The newly appointed foreign minister of Japan, Seiji Maehara, has been quick to speak about Japan’s difficult relationship with China and said that he wanted Beijing to tell them why it was raising its defence spending. He described China’s military expansion as a “real threat to Japan”. Hardly were the words out of his mouth than a full scale row with Beijing erupted over Japan's arrest of a Chinese fishing boat captain apparently caught fishing in waters claimed by both Japan and China.

Yet China for most of its history has lived contentedly within its borders. The country is enormous and it has never ached for more. Tibet has long been considered, centuries before the Communists came to power, as part of the imperium. China has never attacked Japan, but Japan launched a very bloody war against China in 1937, just as it did in 1894 and 1932.

Three hundred years ago both India and China, by world standards, were heavyweight economies. But even at their zenith they never considered going to war, as the Europeans regularly did. Neither do they today, even though one school of Indian strategists argue with no real evidence that China is India’s enemy number one, not Pakistan. They say that India had to develop a nuclear arsenal not because of a possible Pakistani threat but because of China.

Nevertheless, it is true that China has been raising its defence spending, especially on its navy (but from a very low base) - in sharp contrast to the days of Deng Xiaoping, the great economic reformer, who put China on its present high growth capitalist projectory, at the same time sharply cut defence spending.

China is active abroad - in Africa it has become its biggest investor.

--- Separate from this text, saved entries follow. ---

/-! ## Quantities, steps and units (Tables 9.1 and 9.2) -/

def stepQuantities : Nat → List Nat
  | 1 => [10, 11] | 2 => [12] | 3 => [0] | 4 => [2] | 5 => [1, 3] | 6 => [4] | 7 => [5] | 8 => [6] | 9 => [7]
  | 10 => [8] | 11 => [9] | _ => []
def quantityStep (q : Nat) : Nat := [3, 5, 4, 5, 6, 7, 8, 9, 10, 11, 1, 1, 2].getD q 0
/-- Steps 0x03, 0x05, 0x06, 0x0A and 0x0B (Table 11.8). -/
def gleanSteps : Nat := 0xC68
/-- The steps that a mask selects, in code order; a mask of 0 selects the kind's default (Table 11.8). -/
def maskSteps (kind : RunKind) (mask : Nat) : List Nat :=
  match kind with
  | .foreground => (List.range 12).filter fun c => 1 ≤ c && (mask = 0 || bitAt mask c)
  | .gleanCh => (List.range 12).filter fun c => bitAt (if mask = 0 then gleanSteps else mask &&& gleanSteps) c
  | .gleanConv => [1]
/-- An element that is a choice of a redundant element, not a number (R273). -/
def isChoice (k : CalKey) : Bool :=
  match k.quantity.val, k.elem with
  | 0, e => 2 ≤ e | 2, e => 128 ≤ e | 7, e => e = 52 | 11, e => e = 1 | _, _ => false
/-- The unit that a value's outcome belongs to: the channel (the even one of a fused pair), 192 + stook, 208 + converter. -/
def keyUnit (s : State) (k : CalKey) : Nat :=
  if k.quantity.val = 12 then 192 + k.unit
  else if 10 ≤ k.quantity.val then 208 + k.unit
  else if fusedOdd s k.unit then k.unit - 1 else k.unit
/-- A value that Table 9.6 gives as 0: the PGA value of gain ×1, the trim of cell A, the fused trim of cell A of channel 2k. -/
def fixedZero (k : CalKey) : Bool :=
  match k.quantity.val, k.elem with
  | 3, e => e = 1 | 4, e => e = 0 || (e = 2 && k.unit % 2 = 0) | _, _ => false
/-- The value belongs to what the run measures (R274, Tables 9.1 and 9.2). -/
def inScope (s : State) (x : Run) (k : CalKey) : Bool :=
  let u := keyUnit s k
  let q := k.quantity.val
  (calField q k.unit k.elem).isSome && !isChoice k && !fixedZero k && !x.dropped.contains u && pget 0 x.failed u = 0 &&
  match x.kind with
  | .foreground => if q = 12 then k.unit < 12 else if 10 ≤ q then k.unit < 8 else u < 192 && x.held.contains u
  | .gleanCh => u = x.unit && (q = 0 || q = 1 || q = 4 || (q = 8 && k.elem = 0) || q = 9)
  | .gleanConv => u = 208 + x.unit && (q = 10 || q = 11)
/-- Tolerances in force (R282). -/
def tolerances (s : State) : List Nat := (List.range 13).map fun q => reg s A_CAL_TOL q
/-- Channels and converters that a run holds (R276, R279). -/
def runHolds (s : State) (kind : RunKind) (unit : Nat) : List Nat :=
  match kind with
  | .foreground => ((List.range 192).filter fun c => enabled s c) ++ (List.range 8).map fun k => 208 + k
  | .gleanCh => [unit]
  | .gleanConv => [208 + unit]

def newRun (s : State) (kind : RunKind) (req : Option Req) (sweep : Bool) (mask unit : Nat) : Run :=
  { kind := kind, req := req, sweep := sweep, mask := mask, unit := unit, step := (maskSteps kind mask).headD 0,
    pass := 1, tol := tolerances s, part := [], got := [], retries := 0, retried := [], failed := [], acc := [],
    rejected := [], third := [], dropped := [], chosen := [], held := [], lead := 0, start := none, ready := none,
    aborting := none }
def setRun (s : State) (x : Option Run) : State := { s with cal := { s.cal with run := x } }
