/-! ## Attributes (R326) -/

def stagingCode : Staging → Nat
  | .empty => 0 | .loading => 1 | .staged => 2 | .checked => 3 | .failed => 4 | .pending => 5
/-- `MD_ACTIVE`. -/
def mdActive (s : State) : Nat :=
  match s.md.active with
  | none => 0
  | some c => headField c 0x10 4 + minAggProto c * 2 ^ 32 + initialModeCode c % 8 * 2 ^ 40 + bnat s.md.modified * 2 ^ 43 +
      bnat (hasHmac c) * 2 ^ 44
/-- `MD_DIGEST`: instances 0 to 3 of the active copy, 4 to 7 of the shadow. -/
def mdDigest (s : State) (i : Nat) : Nat :=
  let of' (c : Copy) : Nat := memNat 0 c.mem (digestAt c + 8 * (i % 4)) 8
  if i < 4 then (match s.md.active with | some c => of' c | none => 0)
  else if s.md.stage = .empty ∨ s.md.stage = .loading then 0 else of' s.md.shadow
/-- 1 024-byte blocks of the shadow copy written whole, below LENGTH once it is known (R312). -/
def blocksStaged (c : Copy) : Nat :=
  let top := if c.ranges.any fun r => r.1 ≤ 8 && 12 ≤ r.2 then min 1048576 (copyLength c) else 1048576
  ((List.range ((top + 1023) / 1024)).filter fun b =>
    c.ranges.any fun r => r.1 ≤ 1024 * b && min top (1024 * b + 1024) ≤ r.2).length
/-- `MD_STAGE`. -/
def mdStage (s : State) : Nat :=
  stagingCode s.md.stage + bnat s.md.prevMould * 16 + blocksStaged s.md.shadow * 2 ^ 16
/-- `MD_COUCH_TIME`. -/
def mdCouchTime (s : State) : Nat :=
  match s.md.couch with
  | some c => if c.form = 2 then c.secs * 2 ^ 32 + c.ns else 0
  | none => 0
/-- `MD_MICROCODE` of a Barn. -/
def mdMicrocode (s : State) (b : Nat) : Nat :=
  let x := if b = 0 then s.barns.a else s.barns.b
  x.mc + x.stateVersion * 2 ^ 32
/-- `MD_KEY_STATE`. -/
def mdKeyState (s : State) : Nat := s.md.keyState + bnat s.md.require * 4
/-- MOULD_INFO (R326). -/
def execMouldInfo (r : Req) (s : State) : Res :=
  granger s r (.mouldInfo r) 0x25 fun s =>
    replyOk s r 0x25 (valueWords 2 (mdActive s) ++ (List.range 4).flatMap (fun i => valueWords 2 (mdDigest s i)) ++
      valueWords 1 (mdStage s) ++ valueWords 2 (mdCouchState s))

/-! ## Staging (R311 to R314) -/

def emptyCopy : Copy := { mem := [], ranges := [] }
def shadowEmpty (s : State) : State :=
  { s with md := { s.md with shadow := emptyCopy, stage := .empty, prevMould := false } }
/-- A range of written bytes joins the others. -/
def addRange : Nat → Nat → List (Nat × Nat) → List (Nat × Nat)
  | a, b, [] => [(a, b)]
  | a, b, (x, y) :: rest =>
    if b < x then (a, b) :: (x, y) :: rest
    else if y < a then (x, y) :: addRange a b rest
    else addRange (min a x) (max b y) rest
/-- Bytes put into a copy. -/
def copyPut (c : Copy) (off : Nat) (bs : List Byte) : Copy :=
  { mem := c.mem.filter (fun e => e.1 < off) ++ memOf 0 off bs ++ c.mem.filter (fun e => off + bs.length ≤ e.1)
    ranges := if bs.isEmpty then c.ranges else addRange off (off + bs.length) c.ranges }
/-- Every block below the header's LENGTH has been written (R312). -/
def copyComplete (c : Copy) : Bool :=
  c.ranges.any (fun r => r.1 ≤ 8 && 12 ≤ r.2) && covered c.ranges (copyLength c)
/-- Step 5 of START-UP waits for the host, and this port is not its port (R416, Table 15.3). -/
def bootPortWrong (s : State) (p : Port) : Bool :=
  let src := bits s.pwr.straps.toNat 1 0
  let mine : Bool := match src with
    | 1 => decide (p = .spi)
    | 2 => decide (p ≠ .spi)
    | 3 => decide (s.modes.bootPort = some p)
    | _ => true
  decide (s.modes.cur = .startUp) && decide (s.modes.suStep = 5) && !s.modes.suHalted && !mine
/-- What holds a staging command back (R312, R337, R416); `first`: the command fills an empty shadow copy. -/
def stagingHeld (s : State) (r : Req) (op : Nat) (first : Bool) (k : State → State) : State :=
  if bootPortWrong s r.port then replyDenied s r op
  else if s.md.checking.isSome then replyBusy s r op 0x22
  else if s.md.stage = .pending then replyBusy s r op 0x23
  else if !first && s.md.stage = .empty then reply s r op 0x0A 0 []
  else k s
/-- The staged image has changed. -/
def restaged (s : State) (c : Copy) (st : Staging) : State :=
  { s with md := { s.md with shadow := c, stage := st, prevMould := false }
           modes := { s.modes with stagedAt := s.tb.up } }
/-- Step 5 of a host boot checks the image itself once it is STAGED (R416). -/
def autoCheck (s : State) : State :=
  if s.modes.cur = .startUp && s.modes.suStep = 5 && !s.modes.suHalted && s.md.stage = .staged && s.md.checking.isNone then
    { s with md := { s.md with checking := some none } }
  else s
/-- STAGE_MOULD with and without FIRST (R312). -/
def stageBytes (s : State) (r : Req) (first : Bool) (offset : Nat) (bytes : List Byte) : State :=
  let n := bytes.length
  if offset % 8 ≠ 0 || 1048576 < offset + n then replyBad s r 0x20 0
  else if n % 8 ≠ 0 || n = 0 || 1024 < n then replyBad s r 0x20 1
  else stagingHeld s r 0x20 first fun s =>
    let c := copyPut (if first then emptyCopy else s.md.shadow) offset bytes
    autoCheck (replyOk (restaged s c (if copyComplete c then .staged else .loading)) r 0x20 [])
/-- STAGE_MOULD. -/
def execStageMould (r : Req) (offset : BitVec 20) (bytes : List Byte) (s : State) : Res :=
  granger s r (.stageMould r offset bytes) 0x20 fun s => stageBytes s r false offset.toNat bytes
/-- STAGE_MOULD with FIRST. -/
def execStageMouldFirst (r : Req) (offset : BitVec 20) (bytes : List Byte) (s : State) : Res :=
  granger s r (.stageMouldFirst r offset bytes) 0x20 fun s => stageBytes s r true offset.toNat bytes
/-- The word of a packet in which the first record beyond byte 1 048 575 begins (R345); `at'` counts bytes from W0. -/
def badEdit : Nat → List Edit → Option Nat
  | _, [] => none
  | at', e :: rest =>
    if 1048576 < e.offset + e.bytes.length then some (at' / 4) else badEdit (at' + 6 + e.bytes.length) rest
/-- The records applied in order (R313). -/
def applyEdits (c : Copy) (es : List Edit) : Copy := es.foldl (fun c e => copyPut c e.offset e.bytes) c
/-- STAGE_PATCH (R313, R345). -/
def execStagePatch (r : Req) (edits : List Edit) (s : State) : Res :=
  granger s r (.stagePatch r edits) 0x21 fun s =>
    match badEdit 4 edits with
    | some w => replyBad s r 0x21 w
    | none => stagingHeld s r 0x21 false fun s =>
        autoCheck (replyOk (restaged s (applyEdits s.md.shadow edits) .staged) r 0x21 [])
/-- STAGE_PATCH with FIRST (R313): the base DIGEST must be the active copy's own. -/
def execStagePatchFirst (r : Req) (digest : List Byte) (edits : List Edit) (s : State) : Res :=
  granger s r (.stagePatchFirst r digest edits) 0x21 fun s =>
    match badEdit 36 edits with
    | some w => replyBad s r 0x21 w
    | none => stagingHeld s r 0x21 true fun s =>
        match s.md.active with
        | some c =>
          if copyDigest c = digest then
            autoCheck (replyOk (restaged s (applyEdits c edits) .staged) r 0x21 [])
          else reply s r 0x21 0x09 0x25 []
        | none => reply s r 0x21 0x09 0x25 []
/-- DISCARD_STAGED (R314, R321, R337). -/
def execDiscardStaged (r : Req) (s : State) : Res :=
  granger s r (.discardStaged r) 0x24 fun s =>
    if s.md.checking.isSome then replyBusy s r 0x24 0x22
    else
      let s := match s.md.couch with
        | some c => endSuspension (failCouch s c 0x0C 0 .empty false)
        | none => s
      replyOk (shadowEmpty s) r 0x24 []

/-! ## Checking (R315) -/

/-- CHECK_STAGED. In step 5 of a host boot it shares the check that runs already (R416). -/
def execCheckStaged (r : Req) (s : State) : Res :=
  granger s r (.checkStaged r) 0x22 fun s =>
    match s.md.checking with
    | some (some _) => replyBusy s r 0x22 0x22
    | some none => opening s r 0x22 0 fun s => { s with md := { s.md with checking := some (some r) } }
    | none =>
      match s.md.stage with
      | .pending => replyBusy s r 0x22 0x23
      | .empty => reply s r 0x22 0x0A 0 []
      | .loading => reply s r 0x22 0x0A 1 []
      | _ => opening s r 0x22 0 fun s => { s with md := { s.md with checking := some (some r) } }
/-- MOULD_CHECK_COMPLETE (R315). -/
def execMouldCheckComplete (s : State) : Res :=
  .next (match s.md.checking with
    | none => s
    | some q =>
      let f := checkImage s s.md.shadow
      let s := { s with md := { s.md with
        checking := none, check := checkWord f, stage := if f.isNone then .checked else .failed } }
      match q with
      | none => s
      | some r =>
        match f with
        | none => closeCmd s r 0x22 0 0 []
        | some b => closeCmd s r 0x22 0x09 b.rule (valueWords 2 s.md.check.toNat))
/-- A check in progress ends without a result. -/
def dropCheck (s : State) : State := { s with md := { s.md with checking := none } }

/-! ## COUCH (R317, R318, R323) -/

/-- The staged mould changes the microcode in force: an upgrade couch. -/
def isUpgrade (s : State) : Bool :=
  decide (s.md.stage = .checked) && (match mouldMicrocode s.md.shadow with
    | some m => decide (m.1 ≠ (microcode s).1)
    | none => false)
/-- What refuses a COUCH, else the couch is pending. -/
def couchHeld (s : State) (r : Req) (k : State → State) : State :=
  if s.md.checking.isSome then replyBusy s r 0x23 0x22
  else match s.md.stage with
    | .empty => reply s r 0x23 0x0A 0 []
    | .loading => reply s r 0x23 0x0A 1 []
    | .staged => replyDenied s r 0x23
    | .failed => reply s r 0x23 0x09 (s.md.check.toNat % 256) []
    | .pending => replyBusy s r 0x23 0x23
    | .checked => k s
def setCouch (s : State) (c : Couch) : State := { s with md := { s.md with couch := some c, stage := .pending } }
/-- Deckle boundaries to the first one `beats` or more after this beat. -/
def boundariesAfter (s : State) (beats : Nat) : Nat := max 1 ((s.tb.beat.toNat % 1024 + beats + 1023) / 1024)
/-- The deckles by which the couch's deckle lies ahead at least: 41 (R317), or 200 whole ones for an upgrade (R323). -/
def couchLead (s : State) : Nat := if isUpgrade s then 200 + bnat (!atBoundary s) else 41
/-- The same in deckles' length from acceptance, for form 2. -/
def timeLead (s : State) : Nat := if isUpgrade s then 200 else 41
/-- COUCH form 0: at the first boundary after preload, or 200 deckles after acceptance. -/
def execCouchImmediate (r : Req) (s : State) : Res :=
  granger s r (.couchImmediate r) 0x23 fun s =>
    couchHeld s r fun s => opening s r 0x23 0 fun s =>
      let up := isUpgrade s
      let beats := if up then 200 * 1024 else (Config.preloadBeats s.free).val
      setCouch { s with free := if up then s.free else s.free + 1 }
        { req := some r, form := 0, d := 0, secs := 0, ns := 0, due := s.tb.dk + boundariesAfter s beats, upgrade := up,
          phase := 0, reached := none }
/-- COUCH form 1. -/
def execCouchAtDeckle (r : Req) (d : Deckle) (s : State) : Res :=
  granger s r (.couchAtDeckle r d) 0x23 fun s =>
    if !(deckleAhead (deckle s) d && decide (couchLead s ≤ (d - deckle s).toNat)) then replyBad s r 0x23 1
    else couchHeld s r fun s =>
      reply (setCouch s { req := some r, form := 1, d := d, secs := 0, ns := 0, due := 0, upgrade := isUpgrade s,
                          phase := 0, reached := none }) r 0x23 2 0 []
/-- T lies at least n beats after the beat in force. -/
def timeAhead (s : State) (secs ns n : Nat) : Bool :=
  decide (((s.tb.beat.toNat + n : Nat) : Int) * 3125 ≤ ((secs : Int) - s.tb.epoch) * 40960000 * 3125 + ns * 128)
/-- COUCH form 2. -/
def execCouchAtPtpTime (r : Req) (secs : BitVec 48) (ns : BitVec 32) (s : State) : Res :=
  granger s r (.couchAtPtpTime r secs ns) 0x23 fun s =>
    if 999999999 < ns.toNat then replyBad s r 0x23 3
    else if !timeAhead s secs.toNat ns.toNat (timeLead s * 1024) then replyBad s r 0x23 1
    else couchHeld s r fun s =>
      if s.tb.quality ≤ 1 then replyDenied s r 0x23
      else reply (setCouch s { req := some r, form := 2, d := 0, secs := secs.toNat, ns := ns.toNat, due := 0,
                               upgrade := isUpgrade s, phase := 0, reached := none }) r 0x23 2 0 []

China, as its economy steams ahead needs more raw materials, in particular oil, metals and soya.

In Afghanistan China is mining for copper. It is building oil and gas pipelines to carry oil across the Caspian Sea and then across Kazakhstan. In Mongolia Chinese mining companies are hard at work. Moscow may be wary of the large number of Chinese settlers moving into its sparsely populated Far East, bringing timber and mining companies on their coattails, but if Moscow felt in anyway threatened it could cut off the immigration flow.

As Robert Kaplan argues in a recent issue of Foreign Affairs, this expansion is one of need and therefore Chinese influence is not in any way threatening. “China’s emerging area of influence in Eurasia and Africa is growing, not in a nineteenth century imperialistic sense but in a more subtle manner better suited to the era of globalization.”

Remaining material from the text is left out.